Steuergeschenke für Familien
In Sachen Außenpolitik und dem Krieg in der Ukraine erhielt Trump mehrere Chancen, sich zur Unterstützung der Ukraine zu bekennen und zu einer Niederlage Russlands. Er nutzte sie nicht, stattdessen betonte er ein ums andere Mal, den Krieg mit einer Verhandlung zu beenden. „Das ist ein Krieg, der unbedingt beigelegt werden muss“, sagte er, ein Krieg, den „die USA hinter sich bringen muss“. Wie üblich bleibt es damit Interpretationssache, wie eine mögliche zweite Trump-Regierung mit der Ukraine umgehen würde. Die Äußerung deutet jedoch darauf hin, dass sie der Kreml-Linie nachgeben könnte, die den aktuellen Status quo, die besetzten Gebiete weltweit als neues russisches Territorium faktisch anerkannt sehen will. Mike Pompeo, Ex-Außenminister der ersten Trump-Regierung, hatte im Juli einen „Trump-Friedensplan“ veröffentlicht: darin geht es um die Schaffung eines 500 Milliarden Dollar schweren Leih- und Pachtprogramms für die Ukraine zum Waffenkauf, „Aufrüstung der amerikanischen Rüstungsindustrie“ und „rasche Aufnahme der Ukraine (in die Europäische Union, Anm. d. Red.) sowie Hilfe bei der Modernisierung und Entwicklung ihrer Wirtschaft“. Ein Geschenk für die US-amerikanische Rüstungsindustrie, einerseits. Andererseits aber ist unklar, ob Trump überhaupt etwas mit dem Plan zu tun hat. Geäußert hat er sich dazu nicht.

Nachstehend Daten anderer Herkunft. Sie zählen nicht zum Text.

/-- Steps 4 to 6 pass: the outcome is that of the body. -/
theorem State.instruct_reads {s : State} {t : Nat} {tm : Team} {p : Pred} {us : List Use}
    {more : Team → Bool} {body : Ready → Result} (h : Reads s t tm p us) (hm : more tm = true) :
    s.instruct p us more body = match body ⟨t, tm, tm.active p, activeLanes tm p⟩ with
      | .ok s1 => .next s1
      | .error (l, e) => .next (s.settle t l e) := by
  have hu : us.all (Use.ok (s.counts tm)) = true := by simpa using h.fields
  have hs : s.sources tm us (actsOnce us)
      (lanesOf tm.lanes (tm.active p)) = .ok () := State.sources_reads h
  have hl : (decide (lanesOf tm.lanes (tm.active p) = []) && !tm.stall.begun) = false := by
    rw [decide_eq_false (show lanesOf tm.lanes (tm.active p) ≠ [] from h.active), Bool.false_and]
  unfold State.instruct
  rw [State.run_current h.issuing]
  simp only [hu, hm, hl, hs, h.predicate, unmarked, ensure, Bool.and_self, if_true, Bool.false_eq_true, if_false, bind, Except.bind]
  rfl

theorem State.instruct_body {s s1 : State} {t : Nat} {tm : Team} {p : Pred} {us : List Use}
    {more : Team → Bool} {body : Ready → Result} (h : Reads s t tm p us) (hm : more tm = true)
    (hb : body ⟨t, tm, tm.active p, activeLanes tm p⟩ = .ok s1) : s.instruct p us more body = .next s1 := by
  rw [State.instruct_reads h hm, hb]

/-! ### State.alu -/

theorem destsReady_full {tm : Team} {refs : List RegRef} (h : ∀ q ∈ refs, tm.isEmpty q = false) : destsReady tm refs = .ok () := by
  have : refs.filter tm.isEmpty = [] := by
    rw [List.filter_eq_nil_iff]
    intro q hq
    simp [h q hq]
  simp [destsReady, this]

/-- An instruction that changes its team alone completes with the team that its meaning gives. -/
theorem State.alu_able {s : State} {t : Nat} {tm tm1 : Team} {p : Pred} {us : List Use} {more : Team → Bool}
    {f : Ready → Except (LaneSet × Stop) Team} (h : Able s t tm p us) (hm : more tm = true)
    (hf : f ⟨t, tm, tm.active p, activeLanes tm p⟩ = .ok tm1) : s.alu p us more f = .next (completed s t tm p us tm1) := by
  unfold State.alu
  apply State.instruct_body h.toReads hm
  simp [hf, State.writeBack, destsReady_full h.dests, completed, bind, Except.bind]

/-! ### Writing results -/

theorem Team.vGet_put (tm : Team) (ty : Ty) (d : Opd) (l : Nat) (w : Nat) (r l' : Nat) :
    (tm.put ty d l w).vGet r l' =
      if d.cls = .v ∧ l' = l then
        if ty.is64 then
          if r = d.num.toNat then BitVec.ofNat 32 w
          else if r = d.num.toNat + 1 then BitVec.ofNat 32 (w / 2 ^ 32)
          else tm.vGet r l'
        else if r = d.num.toNat then placeV ty w else tm.vGet r l'
      else tm.vGet r l' := by
  unfold Team.put
  cases hc : d.cls <;> simp
  by_cases h64 : ty.is64
  · simp only [h64, if_true, Team.vGet_vSet]
    by_cases hl : l' = l
    · subst hl
      by_cases h0 : r = d.num.toNat
      · subst h0
        simp
      · simp [h0]
    · simp [hl]
  · simp only [h64, Bool.false_eq_true, if_false, Team.vGet_vSet]
    by_cases hl : l' = l
    · simp [hl]
    · simp [hl]

theorem Team.sGet_put (tm : Team) (ty : Ty) (d : Opd) (l : Nat) (w : Nat) (r : Nat) :
    (tm.put ty d l w).sGet r = if d.cls = .s ∧ r = d.num.toNat then placeS ty w else tm.sGet r := by
  unfold Team.put
  cases hc : d.cls <;> simp
  · split <;> simp
  · simp [Team.sGet_sSet]

theorem Team.put_rest (tm : Team) (ty : Ty) (d : Opd) (l : Nat) (w : Nat) (v s st) :
    { tm.put ty d l w with v := v, s := s, status := st } = { tm with v := v, s := s, status := st } := by
  unfold Team.put
  cases d.cls
  · dsimp only
    split <;> rfl
  · rfl
  · rfl
  · rfl

@[simp] theorem Team.put_status (tm : Team) (ty : Ty) (d : Opd) (l : Nat) (w : Nat) : (tm.put ty d l w).status = tm.status := by
  unfold Team.put
  cases d.cls <;> simp
  split <;> simp

/-- The team after a result and its flags for each of some lanes, the lane results being those of one team. -/
def Team.puts (tm : Team) (ty : Ty) (d : Opd) (f : Nat → Nat × Flags) (lanes : List Nat) : Team :=
  lanes.foldl (fun tm l => (tm.put ty d l (f l).1).raise (f l).2) tm

theorem Team.puts_rest (tm : Team) (ty : Ty) (d : Opd) (f : Nat → Nat × Flags) (lanes : List Nat) (v s st) :
    { tm.puts ty d f lanes with v := v, s := s, status := st } = { tm with v := v, s := s, status := st } := by
  induction lanes generalizing tm with
  | nil => rfl
  | cons l ls ih =>
    rw [Team.puts, List.foldl_cons]
    refine (ih _).trans ?_
    rw [← Team.put_rest tm ty d l (f l).1]
    rfl

theorem Team.puts_status (tm : Team) (ty : Ty) (d : Opd) (f : Nat → Nat × Flags) (lanes : List Nat) :
    (tm.puts ty d f lanes).status = joinFlags tm.status lanes fun l => (f l).2 := by
  induction lanes generalizing tm with
  | nil => rfl
  | cons l ls ih =>
    rw [Team.puts, List.foldl_cons]
    refine (ih _).trans ?_
    simp [joinFlags]

theorem Team.vGet_puts (tm : Team) (ty : Ty) (d : Opd) (f : Nat → Nat × Flags) (lanes : List Nat) (h : lanes.Nodup) (r l : Nat) :
    (tm.puts ty d f lanes).vGet r l = vAfter tm ty d lanes (fun l => (f l).1) r l := by
  induction lanes generalizing tm with
  | nil => simp [vAfter, Team.puts]
  | cons k ls ih =>
    rw [List.nodup_cons] at h
    rw [Team.puts, List.foldl_cons]
    refine (ih _ h.2).trans ?_
    unfold vAfter
    simp only [Team.vGet_raise, Team.vGet_put]
    by_cases hc : d.cls = .v
    · by_cases hl : l = k
      · subst hl
        simp [hc, h.1]
      · simp [hc, hl]
    · simp [hc]

theorem Team.sGet_puts (tm : Team) (ty : Ty) (d : Opd) (f : Nat → Nat × Flags) (lanes : List Nat) (h : d.cls = .s → lanes.length ≤ 1)
    (r : Nat) : (tm.puts ty d f lanes).sGet r = sAfter tm ty d lanes (fun l => (f l).1) r := by
  match lanes with
  | [] => simp [sAfter, Team.puts]
  | [k] => simp [sAfter, Team.puts, Team.sGet_put]
  | k :: k2 :: ls =>
    have hc : d.cls ≠ .s := fun hc => by simpa using h hc
    have : ∀ (ls : List Nat) (tm : Team), (tm.puts ty d f ls).sGet r = tm.sGet r := by
      intro ls
      induction ls with
      | nil => intro tm; rfl
      | cons a as ih =>
        intro tm
        rw [Team.puts, List.foldl_cons]
        exact (ih _).trans (by simp [Team.sGet_put, hc])
    simp [this, sAfter, hc]

theorem resultLanes_nodup (tm : Team) (p : Pred) (d : Opd) : (resultLanes tm p d).Nodup := by
  unfold resultLanes
  split
  · exact (lanesOf_nodup _ _).sublist (List.take_sublist _ _)
  · exact lanesOf_nodup _ _

/-- An instruction with one destination, v or s, completes with the results of its lanes in it, and with their flags. -/
theorem State.lanewise_able {s : State} {t : Nat} {tm : Team} {p : Pred} {ty : Ty} {d : Opd} {us : List Use}
    {f : Team → Nat → Nat × Flags} (h : Able s t tm p us) :
    ∃ tm1, s.lanewise p ty d us f = .next (completed s t tm p us tm1) ∧
      Wrote tm tm1 ty d (resultLanes tm p d) (fun l => (f tm l).1) ∧
      tm1.status = joinFlags tm.status (resultLanes tm p d) fun l => (f tm l).2 := by
  refine ⟨tm.puts ty d (f tm) (resultLanes tm p d), ?_, ⟨fun r l => ?_, fun r => ?_, ?_⟩, ?_⟩
  · unfold State.lanewise
    apply State.alu_able h rfl
    simp only [Except.ok.injEq]
    unfold Ready.results resultLanes Team.puts
    by_cases hd : d.cls = .s <;> simp [hd]
  · exact Team.vGet_puts _ _ _ _ _ (resultLanes_nodup _ _ _) r l
  · apply Team.sGet_puts
    intro hd
    rw [resultLanes, if_pos hd]
    exact List.length_take_le ..
  · exact Team.puts_rest ..
  · exact Team.puts_status ..

/-! ### Writing masks -/

theorem getLsbD_laneBit (i l : Nat) : (laneBit i).getLsbD l = (decide (l = i) && decide (l < 1024)) := by
  unfold laneBit
  rw [BitVec.getLsbD_ofNat, Nat.testBit_two_pow, Bool.and_comm]
  simp [eq_comm]

theorem getLsbD_firstLanes (n l : Nat) : (firstLanes n).getLsbD l = (decide (l < n) && decide (l < 1024)) := by
  unfold firstLanes
  rw [BitVec.getLsbD_ofNat, Nat.testBit_two_pow_sub_one, Bool.and_comm]

theorem getLsbD_laneSet (s : LaneSet) (i l : Nat) (b : Bool) (hl : l < 1024) :
    (laneSet s i b).getLsbD l = if l = i then b else s.getLsbD l := by
  unfold laneSet
  cases b
  · rw [if_neg (by simp), BitVec.getLsbD_and, BitVec.getLsbD_not, getLsbD_laneBit]
    by_cases h : l = i <;> simp [h, hl]
  · rw [if_pos rfl, BitVec.getLsbD_or, getLsbD_laneBit]
    by_cases h : l = i
    · subst h
      simp [hl]
    · simp [h]
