-- ==== Sys2Proof/Tests/Slice0.lean ====
section
/-! SUPPORT. Tests: words that each check of an instruction word refuses, words of the spec that decode, single steps on a small state,
and for every statement a state and operands that meet its hypotheses. -/

namespace Sys2Proof.Tests

open Machine Spec

set_option Elab.async false

/-! ### Words that the checks refuse -/

def v (n : BitVec 8) : Opd := ⟨.v, n⟩
def sr (n : BitVec 8) : Opd := ⟨.s, n⟩
def mr (n : BitVec 8) : Opd := ⟨.m, n⟩
def zr (n : BitVec 8) : Opd := ⟨.x, n⟩

/-- m0, the predicate of an instruction that every lane executes. -/
def P : Pred := ⟨false, 0⟩

/-- A word of format R with plain modifiers. -/
def rw (d a b c : Opd) : RWord := ⟨d, a, b, c, ⟨0, 0⟩, ⟨0, 0⟩, ⟨0, 0⟩, false, false, false, false, .dyn, 0⟩

def iw (d a : Opd) (imm : BitVec 32) : IWord := ⟨d, a, imm, ⟨0, 0⟩, false, false, .dyn⟩

def xw (d a b c : Opd) (h : BitVec 12) (be : Bool) (bn : BitVec 4) (cimm : BitVec 16) : XWord := ⟨d, a, b, c, h, be, bn, cimm⟩

def mw (d a b : Opd) (off : BitVec 20) (space : Space) : MWord := ⟨d, a, b, off, .relaxed, .team, false, false, false, space⟩

/-- R71: the negation of m0 is no predicate. -/
theorem test_refuse_predicate : wellFormed (.join) = true ∧ wellFormed (.bra ⟨true, 0⟩ 1) = false := by decide

/-- R101: an integer instruction takes no floating type; R85: ADDC is for N32 and N64 alone. -/
theorem test_refuse_type : wellFormed (.add P .f32 (.r (rw (v 1) (v 2) (v 3) (v 0)))) = false ∧
    wellFormed (.addc P .i32 (rw (v 1) (v 2) (v 3) (mr 1))) = false ∧
    wellFormed (.fadd P .n32 (.r (rw (v 1) (v 2) (v 3) (v 0)))) = false ∧
    wellFormed (.padd P .f16 (rw (v 1) (v 2) (v 3) (v 0))) = false ∧
    wellFormed (.pmac P .i8 (rw (v 1) (v 2) (v 3) (v 4))) = false ∧
    wellFormed (.ld P .tap6 (mw (v 1) (sr 2) (mr 0) 0 .global)) = false ∧
    wellFormed (.shfl P false .i8 (rw (v 1) (v 2) (v 3) (v 0))) = false := by decide

/-- R82, R85: a field that the instruction does not use is zero. -/
theorem test_refuse_unused_field : wellFormed (.neg P .i32 (rw (v 1) (v 2) (v 3) (v 0))) = false ∧
    wellFormed (.clz P .i32 { rw (v 1) (v 2) (v 0) (v 0) with sat := true }) = false ∧
    wellFormed (.add P .i32 (.r { rw (v 1) (v 2) (v 3) (v 0) with rm := .rz })) = false ∧
    wellFormed (.eret { rw (v 0) (v 0) (v 0) (v 0) with simm := 1 }) = false ∧
    wellFormed (.mfence P (xw (sr 1) (v 0) (v 0) (v 0) 0 false 0 1)) = false ∧
    wellFormed (.pref P .n32 (mw (v 1) (sr 2) (mr 0) 0 .global)) = false := by decide

/-- R104, R112, R159, R161, R120, R163: immediates outside their range. -/
theorem test_refuse_immediate : wellFormed (.bfx P .n32 (.i (iw (v 1) (v 2) 0x10000))) = false ∧
    wellFormed (.lea P .n64 (.r { rw (v 2) (v 4) (v 6) (v 0) with simm := 8 })) = false ∧
    wellFormed (.pshr P .i16 (.i (iw (v 1) (v 2) 32))) = false ∧
    wellFormed (.pwid P .i8 { rw (v 1) (v 2) (v 0) (v 0) with simm := 2 }) = false ∧
    wellFormed (.fupd P false { rw (v 1) (v 2) (v 3) (v 4) with simm := 2 }) = false ∧
    wellFormed (.slide P false .n32 { rw (v 1) (v 2) (sr 3) (v 0) with simm := 1024 }) = false ∧
    wellFormed (.movi P .n32 ⟨false, 1, 0x100000000⟩) = false ∧
    wellFormed (.widf P .n32 { rw (v 1) (v 0) (v 0) (v 0) with simm := 6 }) = false := by decide

/-- R246, R247, R251: orderings and spaces that an instruction does not take. -/
theorem test_refuse_ordering : wellFormed (.ld P .n32 { mw (v 1) (sr 2) (mr 0) 0 .global with ord := .release }) = false ∧
    wellFormed (.st P .n32 { mw (v 1) (sr 2) (mr 0) 0 .global with ord := .acquire }) = false ∧
    wellFormed (.fence P (mw (v 0) (v 0) (v 0) 0 .global)) = false ∧
    wellFormed (.fencesc P { mw (v 0) (v 0) (v 0) 0 .global with scope := .system }) = false ∧
    wellFormed (.atom P (.red .and) .f32 (mw (v 1) (sr 2) (mr 0) 0 .global)) = false := by decide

Selbst konservative Medien wie Fox News waren sich einig, dass die Debatte ein Punktsieg für Kamala Harris war: Sie sei besser vorbereitet gewesen, ihre Antworten waren kohärent und plausibel, während Trump oftmals wie ein verbitterter alter Mann wirkte, unzusammenhängende Phrasen polterte und während seiner Antworten oft abschweifte, meist zu seinem Lieblingsthema Migration.
Was bedeutet dies nun für den Wahlkampf? Der Enthusiasmus, der Kamala Harris in den Umfragen mehr und mehr in Führung brachte, verebbt langsam. Dennoch sahen sie Blitzumfragen nach der Debatte deutlich vorne, auch dies könnte in den kommenden Wochen weiterhelfen. Noch aber ist es ein Kampf bergauf, der vor allem in den Swing States gewonnen werden muss. In den meisten liegt Harris knapp in Führung, doch deutlich innerhalb der Fehlertoleranz von zwei bis drei Prozentpunkten. Nach wie vor ist das Rennen also alles andere als entschieden.